Breaching four dams on the Lower Snake River and replacing the services they provide to the Pacific Northwest could cost between $10.3 billion and $27.2 billion, according to a draft report commissioned by Washington Gov. Jay Inslee and Sen. Patty Murray.
The report, which compiles statistics from a slate of previous studies, pegs the cost of the breaching process at between $1.24 billion and $2 billion. Replacing the energy for the dams would cost an additional $9.3 billion to $18.6 billion, while offsetting losses in waterway transportation would cost $542 million to $4.5 billion. Finally, building additional irrigation infrastructure would cost between $188 million and $1 billion.
Some additional costs, the report says, still need to be identified.

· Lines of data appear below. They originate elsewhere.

-- ==== Sys2Proof/Laws/KeptExec.lean ====
section
/-! SUPPORT. What the commands keep whose meanings need more than their parts: the two minimums, the release of the
package, the two memory commands and the close of Meridian's cycle. -/

namespace Sys2Proof.Machine

open Reg

theorem execRaiseFirmwareMinimum_kept (value : Nat) (s t : State) (h : execRaiseFirmwareMinimum value s = .next t) :
    Kept s t := by
  unfold execRaiseFirmwareMinimum at h
  injection h with h
  rw [← h]
  refine keyRequest_kept _ _ _ _ (fun _ _ hb => plainRequest_kept _ _ _ (fun x hx => ?_) hb) (Kept.refl s)
  dsimp only
  refine modKey_kept _ _ ?_ ?_ hx
  · exact Nat.le_max_left _ _
  · exact fun _ => Nat.le_refl _

theorem execRaisePolicyMinimum_kept (value : Nat) (s t : State) (h : execRaisePolicyMinimum value s = .next t) :
    Kept s t := by
  unfold execRaisePolicyMinimum at h
  injection h with h
  rw [← h]
  exact keyRequest_kept _ _ _ _ (fun _ _ hb => plainRequest_kept _ _ _
    (fun x hx => burn_kept _ (modKey_kept _ _ (Nat.le_refl _) (fun _ => raiseAt_le _ _ _ _) hx)) hb) (Kept.refl s)

theorem execMemoryRead_kept (port ctx addr len : Nat) (upset : MemUpset) (s t : State)
    (h : execMemoryRead port ctx addr len upset s = .next t) : Kept s t := by
  have h0 := befall_kept addr upset s (Kept.refl s)
  unfold execMemoryRead at h
  dsimp only at h
  split at h
  · cases h
  · split at h
    · injection h with h; rw [← h]; exact setupRead_kept _ _ _ _ h0
    · split at h
      · injection h with h; rw [← h]; exact readHbm_kept _ _ _ _ _ _ h0
      · injection h with h; rw [← h]; exact readElsewhere_kept _ _ _ _ _ h0

theorem execMemoryWrite_kept (port ctx addr : Nat) (data : List Nat) (upset : MemUpset) (s t : State)
    (h : execMemoryWrite port ctx addr data upset s = .next t) : Kept s t := by
  have h0 := befall_kept addr upset s (Kept.refl s)
  unfold execMemoryWrite at h
  dsimp only at h
  split at h
  · cases h
  · split at h
    · injection h with h; rw [← h]; exact setupWrite_kept _ _ _ _ _ h0
    · split at h
      · injection h with h; rw [← h]; exact writeHbm_kept _ _ _ _ _ h0
      · injection h with h
        rw [← h]
        exact Kept.upd (writeMem_kept _ _ _ _ _ h0) rfl rfl rfl rfl rfl rfl rfl rfl rfl

theorem execCycleClose_kept (s t : State) (h : execCycleClose s = .next t) : Kept s t := by
  unfold execCycleClose at h
  injection h with h
  rw [← h]
  split
  · exact Kept.refl s
  · split
    · exact Kept.refl s
    · rename_i u hu
      have hk := closeTime_kept s u hu (Kept.refl s)
      split
      · exact hk
      · have hc := fun taken => closeCycle_kept taken u hk
        exact Kept.ite (hc _) (refine_kept _ (hc _))

/-- Kept in every regard, or in every regard but the silence, which has ended. -/
def Woken (s t : State) : Prop := Kept s t ∨ Kept { s with silent := [] } t

theorem Woken.choose {s a b : State} {c : Prop} [Decidable c] (ha : Woken s a) (hb : Woken s b) :
    Woken s (if c then a else b) := by
  split
  · exact ha
  · exact hb

/-- The completion of Dawn keeps the rest where it ends the silence. -/
theorem execDawnComplete_woken (report : DawnReport) (s t : State) (h : execDawnComplete report s = .next t) :
    Woken s t := by
  unfold execDawnComplete at h
  injection h with h
  rw [← h]
  have h0 : Kept s (passTo (s.nwt.dawnAt + report.ms * 1000000) s) := passTo_kept _ _ (Kept.refl s)
  have h2 := fun f => showTrained_kept report.stacksUp _
    (drawChallenge_kept _ (refreshKey_kept _ (reloadRecord_kept report _ (modNwt_kept f _ h0))))
  have h3 := fun f l => Kept.foldl _ l (fun x i hx => showInject_kept report i _ (startIsland_kept i x hx)) (readSteppings_kept _ (h2 f))
  refine Woken.choose (.inl (Kept.refl s)) ?_
  refine Woken.choose (.inl (dawnHold_kept _ _ _ h0)) ?_
  refine Woken.choose (.inl (dawnHold_kept _ _ _ h0)) ?_
  refine Woken.choose (.inl (dawnHold_kept _ _ _ h0)) ?_
  refine Woken.choose (.inl (dawnHold_kept _ _ _ (h2 _))) ?_
  refine Woken.choose (.inl (dawnHold_kept _ _ _ (h2 _))) ?_
  refine Woken.choose (.inl ?_) (.inr (finishDawn_woken _ _ _ (h3 _ _)))
  exact Kept.foldl _ _ (fun _ _ hx => commandState_kept _ _ _ _ _ hx) (dawnHold_kept _ _ _ (h3 _ _))

end Sys2Proof.Machine
end

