theorem execWatchStart_kept (watch : Nat) (course : Nat) (s : State) (t : State) (h : execWatchStart watch course s = .next t) : Kept s t := by
  unfold execWatchStart at h
  injection h with h
  rw [← h]
  try dsimp only
  repeat' first | with_reducible exact Kept.refl _ | with_reducible assumption | with_reducible apply passTo_kept | with_reducible apply beginWatch_kept | with_reducible apply Kept.ite | (with_reducible apply Kept.iteSnd <;> dsimp only) | with_reducible apply Kept.foldl | fail_if_no_progress refine Kept.upd ?_ rfl rfl rfl rfl rfl rfl rfl rfl rfl | (split <;> try dsimp only) | (intro _; intros; try dsimp only)

theorem execPeriodBoundary_kept (s : State) (t : State) (h : execPeriodBoundary s = .next t) : Kept s t := by
  unfold execPeriodBoundary at h
  injection h with h
  rw [← h]
  try dsimp only
  repeat' first | with_reducible exact Kept.refl _ | with_reducible assumption | with_reducible apply nextPeriod_kept | with_reducible apply Kept.ite | (with_reducible apply Kept.iteSnd <;> dsimp only) | with_reducible apply Kept.foldl | fail_if_no_progress refine Kept.upd ?_ rfl rfl rfl rfl rfl rfl rfl rfl rfl | (split <;> try dsimp only) | (intro _; intros; try dsimp only)

end Sys2Proof.Machine
end

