/-- Settles O8: each instruction by the state that it leaves, and for BARRIER by what the other roles have done. -/
theorem sequencerSync : Obligations.SequencerSync := by
  unfold Obligations.SequencerSync
  refine ⟨fun s b x k r h hr hk hne hn => ?_, fun s b x h hr => ?_, fun s b x h hr hlt hin hreach => ?_,
    fun s b x h hr hlt hs hin hreach => ?_, fun s b x h hr hlt hs hin hreach => ?_, fun s b x h hr hi => ?_⟩
  · have hother := roleAt_setRole_ne { x with k := k } (k := x.k)
      (fun r => r.raised ((bits x.role.word 18 2 + 2) % 4)) s hne
    refine ⟨_, exec_nsig_issuing h hk, ?_, ?_, rfl, rfl⟩
    · rw [roleAt_goOn]
      exact congrArg (Option.map (fun r => r.counted.advance)) (hother.trans hr)
    · rw [roleAt_goOn_ne x _ (Ne.symm hne), roleAt_setRole, hn]
      rfl
  · cases hf : x.role.flags.getD (bits x.role.word 18 2) false with
    | true =>
      refine ⟨_, exec_nwait_raised h hf, fun _ => ?_, fun hc => absurd hc.symm Bool.false_ne_true⟩
      rw [roleAt_goOn, roleAt_setRole, hr]
      rfl
    | false => exact ⟨s, exec_nwait_waits h hf, fun hc => absurd hc Bool.false_ne_true, fun _ => rfl⟩
  · refine ⟨_, exec_tsig_made h hlt hin hreach, ?_, rfl, rfl, rfl⟩
    rw [roleAt_goOn, roleAt_issueTie, hr]
    rfl
  · exact ⟨_, (exec_twaitge_issuing h).trans (congrArg _ (waitStep_made .waitGe hs hlt hin hreach)), waitsOn_effect .waitGe hr⟩
  · exact ⟨_, (exec_twaiteq_issuing h).trans (congrArg _ (waitStep_made .waitEq hs hlt hin hreach)), waitsOn_effect .waitEq hr⟩
  · have hk : x.inst.roles[x.k]? = some x.role := (roleAt_of_instAt hi).symm.trans hr
    have hrole : roleAt (reachBarrier x s) x = some { x.role with atBarrier := true } := by
      unfold reachBarrier
      rw [roleAt_setRole, hr]
      rfl
    refine ⟨_, exec_barrier_issuing h, ?_, ?_, ?_⟩
    · exact ((setRole_onlyLaunches x _ s).trans (settleBarrier_onlyLaunches _ _ _)).frame
    · rintro ⟨r, hmem, hne, -, hh, hb⟩
      rw [reachBarrier_waits hi hk hmem hne hh hb, hrole]
    · intro hp
      have hpast : ({ x.role with atBarrier := true } : Role).pastBarrier x.inst.cycles =
          ({ x.role with cycles := max x.role.cycles x.inst.cycles } : Role).advance := by
        simp only [Role.pastBarrier, if_true]
        rw [← issuing_atBarrier h]
      rw [roleAt_settleBarrier_passes (instAt_reachBarrier hi) (reachBarrier_all hp), hrole]
      exact congrArg some hpast

end Sys2Proof.Machine
end

section
namespace Sys2Proof.Machine

/-! ## The address generators -/

section

variable {s : State} {b : Nat} {x : Site}

theorem exec_base_issuing (h : issuing s b opBase = some x) :
    exec (.base b) s = .next (agenStep x (fun g => { g with base := bits x.role.word 0 20 }) s) := by
  change execBase b s = _
  unfold execBase
  rw [h]

theorem exec_stride_issuing (h : issuing s b opStride = some x) : exec (.stride b) s = .next (agenStep x (fun g => { g with
    strides := setAt g.strides (bits x.role.word 20 2) (sext (bits x.role.word 0 20) 20) }) s) := by
  change execStride b s = _
  unfold execStride
  rw [h]

theorem exec_count_issuing (h : issuing s b opCount = some x) : exec (.count b) s = .next (agenStep x (fun g => { g with
    counts := setAt g.counts (bits x.role.word 20 2) (bits x.role.word 0 20 + 1) }) s) := by
  change execCount b s = _
  unfold execCount
  rw [h]

theorem exec_basep_one (h : issuing s b opBasep = some x) (h4 : bit x.role.word 4 = false) :
    exec (.basep b) s = .next (agenStep x (fun g => { g with
      base := paramWord x.launch x.inst.course (bits x.role.word 0 4) % 2 ^ 32 }) s) := by
  change execBasep b s = _
  unfold execBasep
  rw [h]
  exact congrArg Host.Outcome.next (if_neg (by rw [h4]; exact Bool.false_ne_true))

The document is a draft copy of a highly anticipated report that will determine which side Murray and Inslee, both Democrats, will choose in a battle over the fate of four dams on the Lower Snake River. Their final decision, which is expected to come in July, will likely influence where other members of Congress align themselves on the issue.
Estimates by the Washington Department of Fish and Wildlife and the Oregon Department of Fish and Game indicate salmon runs in the Columbia and Snake River system have declined more than 90% over the last 100 years. A hotter climate, habitat loss and lower natural production rates have all contributed to the reductions, but many tribes and environmental groups point to 14 federally operated dams as key causes.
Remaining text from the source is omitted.